**TASK DESCRIPTION**
Search the data for the string "external" and extract every line where it appears.

**EXERCISE MATERIAL**
-- ==== Sys2Proof/Syntax.lean ====
section
/-! DEFINITION. The commands the block takes, as syntax: one constructor of `Instr` per row of the opcode table, with
the operands the rule of that row names. The table gives no row bits or fields, so the operands are this model's
(assumption log 2, DESIGN CHOICE). -/

namespace Sys2Proof

/-- Element numbers (00 R5, R13). -/
abbrev Ch := Fin 256
abbrev Cl := Fin 64
abbrev Rg := Fin 16
abbrev Rd := Fin 8
abbrev Se := Fin 256
abbrev Bk := Fin 16
abbrev Ln := Fin 48
abbrev Hk := Fin 9
/-- A candidate identifier (13 R288). -/
abbrev Cand := Fin 8192
/-- A TDC by its source code (14 R317): 0-255 inputs, 256-271 external timing inputs, 272 the PPS converter. -/
abbrev TdcId := Fin 273

/-- The roles of a session (17 R394). -/
inductive Role where
  | observer | operator | engineer | owner
deriving DecidableEq, Repr

/-- The code of a role (17 R394). -/
def Role.code : Role → Nat
  | .observer => 0 | .operator => 1 | .engineer => 2 | .owner => 3

/-- What a TDC sees of an edge (14 R309): the TDC clock period of the tick before the edge (64 TU each), the fine
code, the direction, and the voltage across the lands that the movement reaches, in microvolts, which the discriminator of an input
compares (14 R307). The sample of the tick it falls in is `period / 2`. -/
structure TdcEdge where
  period : Fin 8192
  code   : Fin 64
  rising : Bool
  uv     : Int := 0
deriving DecidableEq, Repr

/-- A clock-domain crossing by its source clock (02 R536). -/
inductive Crossing where
  | reader (d : Rd) | lane (l : Ln) | dram (st : Fin 4) | concentrator (clock : Fin 3) | fieldNet
deriving DecidableEq, Repr

/-- The outcome of a die-to-die transfer of the tick (01 R19). -/
inductive D2d where
  | retried | failed
deriving DecidableEq, Repr

/-- An object address (17 R390). -/
structure ObjAddr where
  index : Nat
  sub   : Nat
  kind  : Nat
  num   : Nat
deriving DecidableEq, Repr

/-- A crossing whose samples did not agree within 8 destination cycles (02 R55): the destination's die (0-7 the reader dies, 8 the
concentrator), and, where what crossed is a setting that takes effect at the boundary, its address: the destination keeps
its previous value. -/
structure Unstable where
  die     : Nat
  setting : Option ObjAddr := none
deriving DecidableEq, Repr

/-- What a tick brings in from outside the block at its boundary. `frames`: the raw words the converters gave in the tick
just ended (an unlisted input gave none: its linear samples are 0). `late`: the work of the tick that begins which will not
complete, as unit and element (02 R35; units 1 channelizer, 2 context update, 3 beams, 5 spectra, 6 slot
bookkeeping). `d2d`: the die-to-die transfers of the tick just ended that did not pass at once (01 R19). `unstable`: the
crossings of the tick that kept a value, each once (02 R55). `badBlocks`: the blocks of the tick just
ended whose verification in the coder failed (12 R279, R280: input, block, and whether the fallback failed as well).
`lostBlocks`: the blocks that the history writer could not write (11 R247: input, block). `hkDone`: the members of a group whose
averaging was completed in the tick just ended, in order: the converter and the conversions (04 R95, R100). -/
structure TickEnv where
  frames   : List (Nat × List (BitVec 12)) := []
  late     : List (Nat × Nat) := []
  d2d      : List (Nat × D2d) := []
  unstable : List Unstable := []
  badBlocks : List (Nat × Nat × Bool) := []
  lostBlocks : List (Nat × Nat) := []
  hkDone   : List (Nat × List Int) := []
deriving DecidableEq, Repr

/-- A 32-byte engine message as its eight words (08 R189, 09 R209): word 0 is the header. -/
structure Msg where
  words : List (BitVec 32)
deriving DecidableEq, Repr

/-- What a trigger path has seen up to a sample of the current tick (10 R216-R218): the sample's number, and the input's linear samples up
to it, newest first: those the comparator has not taken yet, and the 63 before them. -/
structure CrossingIn where
  sample : Fin 4096
  lin    : List Int
deriving DecidableEq, Repr

/-- The coincidence levels that take members (10 R223). -/
inductive CoinLevel where
  | cluster | region | die | module
deriving DecidableEq, Repr

/-- A member's trigger as it reaches a level (10 R222, R226): the member's number among the level's members (at the
module level 0-7 the dies, 8-23 the external timing inputs, 24 the engines, 25 the array), its stamp, what the
trigger word of R226 will say of it, and the inputs that contributed. -/
structure MemberTrig where
  member  : Nat
  stamp   : Nat
  level   : Nat
  element : Nat
  members : Nat
  origin  : Nat
  cond    : BitVec 16
  uncal   : Bool
  inputs  : List Nat := []
deriving DecidableEq, Repr

/-- What a sweep of the roaming sampler measured (15 R350-R352): the longest error-free runs and their centres
relative to the present offsets, whether clock recovery is locked, and how many of the last 65,536 received symbols
were K28.5. -/
structure Eye where
  w       : Nat
  h       : Nat
  phaseCentre : Int
  voltCentre  : Int
  locked  : Bool
  idle    : Nat
deriving DecidableEq, Repr

/-- Why a received frame is discarded (16 R362, R363): `control` is a special code group that cut a control-symbol sequence
inside the frame short (15 R337); `sequence` is one that cut a sequence short and ended no frame. -/
inductive RxFault where
  | crc | length | noEnd | special | control | sequence | direction
deriving DecidableEq, Repr

/-- A received frame (16 R360, R361). -/
structure RxFrame where
  vc     : Fin 8
  type_  : Fin 32
  alive  : BitVec 8
  gseq   : BitVec 32
  module : BitVec 12
  ftick  : BitVec 20
  payload : List (BitVec 8)
deriving DecidableEq, Repr

/-- Where an SDP message comes from (17 R398): an IPv4 address and UDP port, or VC0 and a module number. -/
inductive Source where
  | udp (ip : BitVec 32) (port : BitVec 16)
  | vc0 (module : BitVec 12)
deriving DecidableEq, Repr

/-- The header of an SDP request with its source and its MAC (17 R398, R399). -/
structure SdpHdr where
  src     : Source
  session : Nat
  reqId   : BitVec 32
  resp    : Bool
  lengthOk : Bool
  mac     : BitVec 64
deriving DecidableEq, Repr

/-- One item of a `WRITE` (17 R400). -/
structure WItem where
  addr  : ObjAddr
  value : List (BitVec 8)
deriving DecidableEq, Repr

/-- A subscription (17 R413). -/
structure EvSub where
  code : BitVec 16
  mask : BitVec 16
  kind : Nat
  num  : Nat
deriving DecidableEq, Repr

/-- Which object of a key slot is written (17 R405, R422). -/
inductive KeyPart where
  | pubKey | secret | slotRole
deriving DecidableEq, Repr

/-- The elements `SOFT_RESET` is scoped to (20 R476, R487). -/
inductive ResetElem where
  | channel (n : Ch) | cluster (c : Cl) | region (g : Rg) | die (d : Rd)
deriving DecidableEq, Repr

/-- The ECC domains (18 R423); the MRAM has no scope of its own. -/
inductive Domain where
  | stack (st : Fin 4) | cd | reader (d : Rd) | mram
deriving DecidableEq, Repr

/-- What a read of a granule finds (18 R427-R429). -/
inductive EccError where
  | none | dataBit (bit : Nat) | checkBit | uncorrectable (address : Bool) (syndrome : BitVec 8)
deriving DecidableEq, Repr

/-- Where a particle strikes (21 R489). -/
inductive Upset where
  | config (kind num : Nat) (addr : ObjAddr) (copies : Fin 4) (bit : Nat)
  | granule (dom : Domain) (granule : Nat) (err : EccError)
  | candidate (c : Cand) (bit : Nat)
  | lockstep
deriving DecidableEq, Repr

/-- `REFCLK` as the module meets it (02 R45): the measurement against the boot oscillator in kHz, and how far the reference lies in truth
from the permitted frequency nearest to that measurement, which the PLL meets at its lock. -/
structure RefClock where
  khz : Nat
  ppm : Int
deriving DecidableEq, Repr

/-- The current of a feed (03 R79). -/
structure FeedCurrent where
  input     : Ch
  microamps : Nat
deriving DecidableEq, Repr
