/-- Objects 96 to 111 of the dictionary, by rising index. -/
def chunk6 : List ObjDef :=
  [HK_SEQ_LENGTH, HK_SEQ_PERIOD, HK_SEQ_COMMIT, HK_SEQ_GEN, HK_OVERRUN_COUNT,
   HK_URGENT_REQUEST, HK_URGENT_CFG, HK_URGENT_ON_FAULT, HK_URGENT_DROP_COUNT, HK_ABORT_COUNT,
   HK_DISCARD_COUNT, HK_STATE, HK_RESULT, HK_FILTER_SHIFT, HK_COEFF,
   LIN_COEFF]

/-- Objects 112 to 127 of the dictionary, by rising index. -/
def chunk7 : List ObjDef :=
  [LIN_COEFF_COMMIT, LIN_REBUILD, LIN_MODE, SAT_FILL, LIN_SAT_COUNT,
   LIN_TEMP, LIN_T_STATE, LIN_REBUILD_COUNT, WIN_SHADOW, WIN_SHADOW_CRC,
   WIN_LIVE_CRC, CHAN_FLAG_SPAN, CHAN_SAT_COUNT, WARM_REMAINING, SPEC_INT_TICKS,
   SPEC_EXCLUDE_MASK]

/-- Objects 128 to 143 of the dictionary, by rising index. -/
def chunk8 : List ObjDef :=
  [SPEC_INPUT_MASK, SPEC_PERIOD_COUNT, SPEC_LAST_M, REQ_GAIN_SHADOW, REQ_SHIFT,
   REQ_SHADOW_CRC, REQ_SAT_COUNT, REQ_GAIN_LIVE, REQ_SHIFT_LIVE, SUPP_H,
   SUPP_P, SUPP_ATTACK_SHIFT, SUPP_DECAY_SHIFT, SUPP_WARM_SHIFT, SUPP_WARM_TICKS,
   SUPP_SEED]

/-- Objects 144 to 159 of the dictionary, by rising index. -/
def chunk9 : List ObjDef :=
  [SUPP_FLOOR, SUPP_K_DEFAULT, SUPP_FREEZE_MASK, SUPP_BOOST, SUPP_BOOST_RELEASE,
   SUPP_BOOST_STEP_COUNT, SUPP_DROP_COUNT, SUPP_ITEM_COUNT, SUPP_PEAK_ITEMS, SUPP_POISON_COUNT,
   SUPP_CTX_SELECT, SUPP_CTX, SUPP_CTX_CMD, SUPP_CTX_CONFLICT_COUNT, SUPP_CMD_SKIP_COUNT,
   SUPP_STATE_TALLY]

/-- Objects 160 to 175 of the dictionary, by rising index. -/
def chunk10 : List ObjDef :=
  [BEAM_DELAY_SHADOW, BEAM_EPOCH, BEAM_DELAY_CRC, BEAM_APOD_SHADOW, BEAM_APOD_CRC,
   BEAM_SCALE, BEAM_NU_OFFSET, BEAM_SIDEBAND, BEAM_EXCLUDE_MASK, BEAM_MISC_CRC,
   BEAM_ENABLE, BEAM_WIDE, BEAM_BANKS, BEAM_SAT_COUNT, BEAM_DELAY_CLAMP_COUNT,
   BEAM_EXCLUDE_COUNT]

/-- Objects 176 to 191 of the dictionary, by rising index. -/
def chunk11 : List ObjDef :=
  [BEAM_PROBE_SELECT, BEAM_PROBE_DELAY, ENG_STATE, ENG_CMD, ENG_PROGRAM,
   ENG_LOADED_CRC, ENG_CYCLES_LAST, ENG_CYCLES_MAX, ENG_OVERRUN_COUNT, ENG_EXC_INFO,
   ENG_AUTO_RESTART, ENG_RESTART_COUNT, ENG_MSG_DROP_COUNT, ENG_NOTICE_DROP_COUNT, ENG_TRIG_DROP_COUNT,
   ENG_MEAS_DROP_COUNT]

/-- Objects 192 to 207 of the dictionary, by rising index. -/
def chunk12 : List ObjDef :=
  [ENG_CAND_NOTICE, ENG_MEAS_WINDOW, ENG_BANK_OWNER, ENG_MSG_IN, ENG_DATA_SELECT,
   ENG_DATA_VIEW, ENGINES_RUNNING, TRIG_ENABLE, TRIG_FILTER_SEL, TRIG_EDGE,
   TRIG_LEVEL, TRIG_HYST, TRIG_INTERP, TRIG_INHIBIT_MASK, TRIG_CROSSING_OUT,
   TRIG_PRIM_COUNT]

/-- Objects 208 to 223 of the dictionary, by rising index. -/
def chunk13 : List ObjDef :=
  [TRIG_INHIBIT_COUNT, TRIG_FILTER_SHADOW, TRIG_FILTER_CRC, COIN_CL_K, COIN_CL_WINDOW,
   COIN_RG_K, COIN_RG_WINDOW, COIN_DIE_LOGIC, COIN_DIE_WINDOW, COIN_MOD_SOURCES,
   COIN_MOD_K, COIN_MOD_WINDOW, COIN_CRC, TRIG_REARM, TRIG_ISSUED_COUNT,
   TRIG_LOST_COUNT]

/-- Objects 224 to 239 of the dictionary, by rising index. -/
def chunk14 : List ObjDef :=
  [TRIG_DEAD_TU, TRIG_DEAD_TU_TOTAL, TRIG_PRESCALE_LEVEL, TRIG_RR_STEP, TRIG_RR_RELEASE,
   TRIG_PRESCALED_COUNT, TRIG_MODE_DROP_COUNT, DOMINO_ROLE, DOMINO_TRANSPORT, DOMINO_UP_LANE,
   DOMINO_DOWN_LANE, DOMINO_LINK_DELAY, DOMINO_DELAY_TOL, ARR_K, ARR_WINDOW,
   ARR_SETTLE]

**ANSWER AREA**
/-- A TDC by its source code (14 R317): 0-255 inputs, 256-271 external timing inputs, 272 the PPS converter. -/
module level 0-7 the dies, 8-23 the external timing inputs, 24 the engines, 25 the array), its stamp, what the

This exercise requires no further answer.